OPC UA	KeepWare KEPServerEx 6.5	In 2006, the OPC Foundation released the OPC UA (Unified Architecture) standard, a service-oriented, object-oriented protocol with higher flexibility and scalability, which has become the mainstream version of the OPC protocol
MQTT	emqx: 3.0.0 to 5.7.1
hivemq: 4.0.0 to 4.31.0
mosquitto: 1.4.4 to 2.0.18	Abbreviation for Message Queuing Telemetry Transport, a lightweight communication protocol based on the publish/subscribe pattern, designed for low overhead, low bandwidth usage instant messaging, widely applicable in IoT, small devices, mobile applications, and other fields.
Kafka	2.11 ~ 3.8.0	An open-source stream processing platform developed by the Apache Software Foundation, primarily used for processing real-time data and providing a unified, high-throughput, low-latency messaging system.
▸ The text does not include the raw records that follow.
/-- The burst builder, scheduler and guard beside their registers. -/
structure Us where
  /-- TX_EN at the pin, and as the burst builder drives it (R205, R206). -/
  txEn    : Bool
  bld     : Bool
  /-- A trip has been counted in the present window (R207). -/
  trip    : Bool
  bursts  : List Burst
  /-- The windows that the guard has computed, without their slack (R206). -/
  windows : List Window
  /-- End of the PAUSE timer and of the PFC timers, as tick counts (R212). -/
  pause   : Sparse (Option DWord)
  /-- DWRR deficits of the queues, the current queue of each slot, and the SCHED of its last selection
  (R195, R197). -/
  deficit : Sparse Nat
  curq    : Sparse (Option Nat)
  sched   : Sparse Nat
  /-- Latched at the start marker: CH_ACT_EQD and EQD_VALID, DELAY_MAX and LEAD_US (R150, R154). -/
  eqd     : Nat
  eqdOk   : Bool
  delayMax : Nat
  lead    : Nat
  /-- Bytes staged so far: the model's own count, to which the free placement in the staging buffer is
  applied. -/
  staged  : Nat
  /-- What the framer took of a burst in progress that a halt or a channel reset ended (R625). -/
  cut     : Option (List Byte)
  deriving DecidableEq, Repr

/-- Activation state beside CH_ACT_STATUS: the head-end identity last announced, and for fast re-entry the
accepted line frames counted, whether a grant has accepted it, WAIT and HOLD as read, and the messages that firmware
has still to read before it acts on that grant (R166, R168); and the expiries of TO1 and TO2 that firmware has still to
act on (R572). -/
structure ActAux where
  headEnd : Nat
  count   : Option Nat
  grant   : Bool
  wait    : Nat
  hold    : Nat
  ahead   : Nat
  to1     : Bool
  to2     : Bool
  deriving DecidableEq, Repr

/-- An entry of the transmit timestamp queue (R440). -/
structure TsqEntry where
  tag   : Nat
  queue : Nat
  ts    : DWord
  deriving DecidableEq, Repr

/-- A channel time unit beside its registers: the lower 32 bits of O's fraction, whether its head end was
eligible when last looked at, and whether it is a valid source (R417, R426). -/
structure Tu where
  frac  : Nat
  elig  : Bool
  valid : Bool
  deriving DecidableEq, Repr

/-- PPS state: the tick of the last accepted input edge, and the second of the ToD message that is due
(R420, R617). -/
structure Pps where
  last   : Option DWord
  todDue : Option Nat
  deriving DecidableEq, Repr

/-! ### Drill, power, fallow management, performance monitoring -/

/-- A Drill entry (R445). Times are in units of 2^-16 ns; TARGET, ARG and the flags as in R446; STATE and
RESULT as in the staging register. -/
structure DrillEntry where
  time   : Nat
  action : Nat
  target : Nat
  arg    : Nat
  period : Nat
  count  : Nat
  remain : Nat
  lateOk : Bool
  en     : Bool
  state  : Nat
  result : Nat
  fired  : Nat
  deriving DecidableEq, Repr

/-- An entry that has never been written. -/
def DrillEntry.empty : DrillEntry := ⟨0, 0, 0, 0, 0, 0, 0, false, false, 0, 0, 0⟩

/-- A channel's power sequencer beside CH_PWR_STATUS (R472 to R491). -/
structure Pwr where
  /-- The core island clock is stopped (R42). -/
  clkOff  : Bool
  /-- The entry under way was forced, and its variant: Stop-watch (R471). -/
  forced  : Bool
  watch   : Bool
  /-- The signatures stored in the always-on island, by group; none when they are cleared (R472, R488, R491). -/
  seals   : List (BitVec 64)
  /-- Channel short time at which the entry was requested (R459). -/
  asked   : Word
  /-- Tick count at which the core clock stopped (R428, R460). -/
  since   : DWord
  /-- How long the core clock has been stopped in all: a copier's own clock stands still as long (R529). -/
  slept   : DWord
  /-- Tick count at which the wake started (R479, R483). -/
  wakeAt  : DWord
  /-- Gate actions held for wake or RESUME: queue and closed (R457). -/
  gates   : List (Nat × Bool)
  /-- LANE_SEL and LANE_CLAIM as the hold cells latched them (R484, R625). -/
  lane    : Option (Nat × Bool)
  deriving DecidableEq, Repr

/-- A second whose availability is not yet decided (R578, R580). -/
structure PmSec where
  sec : Nat
  mon : Bool
  es  : Bool
  ses : Bool
  uas : Bool
  /-- Calendar time was stepped or set in it (R580). -/
  susp : Bool
  deriving DecidableEq, Repr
It features high speed, scalability, persistence, and a distributed design, enabling it to handle hundreds of thousands of read/write operations per second, support thousands of clients, while maintaining data reliability and availability.
InfluxDB	1.7, 1.8, 2.0-2.7	A popular open-source time-series database optimized for handling large volumes of time-series data.
OpenTSDB	2.4.1	A distributed, scalable time-series database based on HBase. It is primarily used for storing, indexing, and providing access to metric data collected from large-scale clusters (including network devices, operating systems, applications, etc.), making this data more accessible and graphically presentable.
MySQL	5.6,5.7,8.0+	One of the most popular relational database management systems, known for its small size, fast speed, low overall ownership cost, and particularly its open-source nature, making it the choice for website database development for both medium-sized and large websites.
Oracle	11G/12c/19c	Oracle Database System is one of the world's popular relational database management systems, known for its good portability, ease of use, powerful features, suitable for various large, medium, and small computer environments. It is an efficient, reliable, and high-throughput database solution.
PostgreSQL	v15.0+	PostgreSQL is a very powerful open-source client/server relational database management system, with many features found in large commercial RDBMS, including transactions, sub-selects, triggers, views, foreign key referential integrity, and complex locking capabilities.
SQL Server	2012/2022	Microsoft SQL Server is a relational database management system developed by Microsoft, known for its ease of use, good scalability, and high integration with related software.
MongoDB	3.6+	MongoDB is a product between relational and non-relational databases, widely used in content management systems, mobile applications, and the Internet of Things, among many other fields.
CSV	-	Abbreviation for Comma Separated Values, a plain text file format separated by commas, commonly used in spreadsheet or database software.
TDengine Query	2.4+, 3.0+	Query from older version of TDengine and write into new cluster.
TDengine Data Subscription	3.0+	Use TMQ for subscribing to specified databases or supertables from TDengine.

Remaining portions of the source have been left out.